Vicdanı boyutunu tartışmadan işin "it" boyutuna gelirsek, köpekle başına bir şey geldikten sonra bir daha onlara yanaşamayanların aksine ben köpeklere karşı bir parça takıntılı hale gelmeye başladım. Ayaklandığım zaman mahallenin köpeklerine zaman zaman mama ve su koydum, hatta bu uğurda bir gün bidondan onlara suluk yaparken iki parmağımı yarıp bir parmağımın ucunu da kıtlattım!

Başıma gelenlerden kendimi izole etme değil, daha bilinçli olma dersini çıkardım.
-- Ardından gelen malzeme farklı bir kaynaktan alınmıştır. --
-- ==== Sys2Proof/Laws/PerInstr.lean ====
section
/-! SUPPORT. Per-instruction family `TableRow`: the word of an instruction is one its row of spec/opcode_table.json
matches. -/

namespace Sys2Proof.Laws

open Sys2Proof

/-- The bits of a word, numbered as spec/opcode_table.json numbers them. -/
def TableRow.bits : Encoded → Nat
  | .command w => w.toNat
  | .transaction w => w.toNat

/-- The mask and the match of the row of an instruction (30_encoding.md R120, R130). -/
def TableRow.row : Instr → Nat × Nat
  | .crc16 => (0xFFFF, 0x0001)
  | .encode => (0xFFFF, 0x0002)
  | .decode => (0xFFFF, 0x0003)
  | .loadScbk => (0xFFFF, 0x0004)
  | .loadIv => (0xFFFF, 0x0005)
  | .deriveKeys => (0xFFFF, 0x0006)
  | .cryptogram => (0xFFFF, 0x0007)
  | .genMac => (0xFFFF, 0x0008)
  | .verifyMac => (0xFFFF, 0x0009)
  | .encrypt _ _ => (0xF8FF, 0x000A)
  | .decrypt _ _ => (0xF8FF, 0x000B)
  | .send => (0xFFFF, 0x000C)
  | .receive => (0xFFFF, 0x000D)
  | .mclear => (0xFFFF, 0x000E)
  | .regrd _ => (0x3, 0x0)
  | .regwr _ _ => (0x3, 0x1)
  | .bufrd _ _ => (0x3, 0x2)
  | .bufwr _ _ _ => (0x3, 0x3)

/-- The encoder's word, under the mask of the row, is the row's match. -/
def TableRow.Statement (i : Instr) : Prop :=
  TableRow.bits (Sys2Proof.encode i) &&& (TableRow.row i).1 = (TableRow.row i).2

theorem TableRow.crc16 : TableRow.Statement .crc16 := rfl
theorem TableRow.encode : TableRow.Statement .encode := rfl
theorem TableRow.decode : TableRow.Statement .decode := rfl
theorem TableRow.loadScbk : TableRow.Statement .loadScbk := rfl
theorem TableRow.loadIv : TableRow.Statement .loadIv := rfl
theorem TableRow.deriveKeys : TableRow.Statement .deriveKeys := rfl
theorem TableRow.cryptogram : TableRow.Statement .cryptogram := rfl
theorem TableRow.genMac : TableRow.Statement .genMac := rfl
theorem TableRow.verifyMac : TableRow.Statement .verifyMac := rfl

theorem TableRow.encrypt (ksel : KeySel) (msel : BankSel) : TableRow.Statement (.encrypt ksel msel) := by
  cases ksel <;> cases msel <;> rfl

theorem TableRow.decrypt (ksel : KeySel) (msel : BankSel) : TableRow.Statement (.decrypt ksel msel) := by
  cases ksel <;> cases msel <;> rfl

theorem TableRow.send : TableRow.Statement .send := rfl
theorem TableRow.receive : TableRow.Statement .receive := rfl
theorem TableRow.mclear : TableRow.Statement .mclear := rfl

/-- The low two bits of a packed transaction are its KIND. -/
theorem TableRow.bits_packTransaction (k : BitVec 2) (sel : BitVec 8) (off : BitVec 32) (w : BitVec 64) :
    TableRow.bits (.transaction (packTransaction k sel off w)) &&& 0x3 = k.toNat := by
  have h := congrArg BitVec.toNat (txKind_packTransaction k sel off w)
  rw [txKind, BitVec.extractLsb'_toNat, Nat.shiftRight_zero] at h
  rw [TableRow.bits, ← h]
  exact Nat.and_two_pow_sub_one_eq_mod _ 2

theorem TableRow.regrd (sel : BitVec 8) : TableRow.Statement (.regrd sel) :=
  TableRow.bits_packTransaction 0#2 sel 0#32 0#64

theorem TableRow.regwr (sel : BitVec 8) (wdata : BitVec 64) : TableRow.Statement (.regwr sel wdata) :=
  TableRow.bits_packTransaction 1#2 sel 0#32 wdata

theorem TableRow.bufrd (sel : BitVec 8) (off : BitVec 32) : TableRow.Statement (.bufrd sel off) :=
  TableRow.bits_packTransaction 2#2 sel off 0#64

theorem TableRow.bufwr (sel : BitVec 8) (off : BitVec 32) (wdata : BitVec 64) :
    TableRow.Statement (.bufwr sel off wdata) :=
  TableRow.bits_packTransaction 3#2 sel off wdata

end Sys2Proof.Laws
end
Yaşadıklarım elbette çoğu insanın tıbbi açıdan başına gelenlerden çok daha basit ve hafif ama bunun bile bir insanın hayatında neleri değiştirdiğini göstermek istedim. En azından artık daha az panik olarak hastaneye yatabileceğimi biliyorum (Allah korusun ayhh tık tık), çevremdeki hayvanlara temkinli yaklaşmam ve sakin kalmam, korkunca salak saçma şeyler yapmamam gerektiğini, hasta/ameliyatlı yakınlarıma mümkün olduğunca daha çok ulaşmam gerektiğini öğrendim. Ha bir de kan sulandırıcı iğnenin iğnesinin değil ilacının çok pis yaktığını da!

Artık çook ufak da olsa fiziksel kabiliyetlerim kısıtlı olabilir, futbol kariyerim hiç başlamadan bitmiş de olabilir ama bunlar olmadan yoluma devam edemezdim sanırım. Benim yaklaşık bir yıllık süren sınavımın yıl dönümü bugün, başka sınavlarda görüşmek üzere!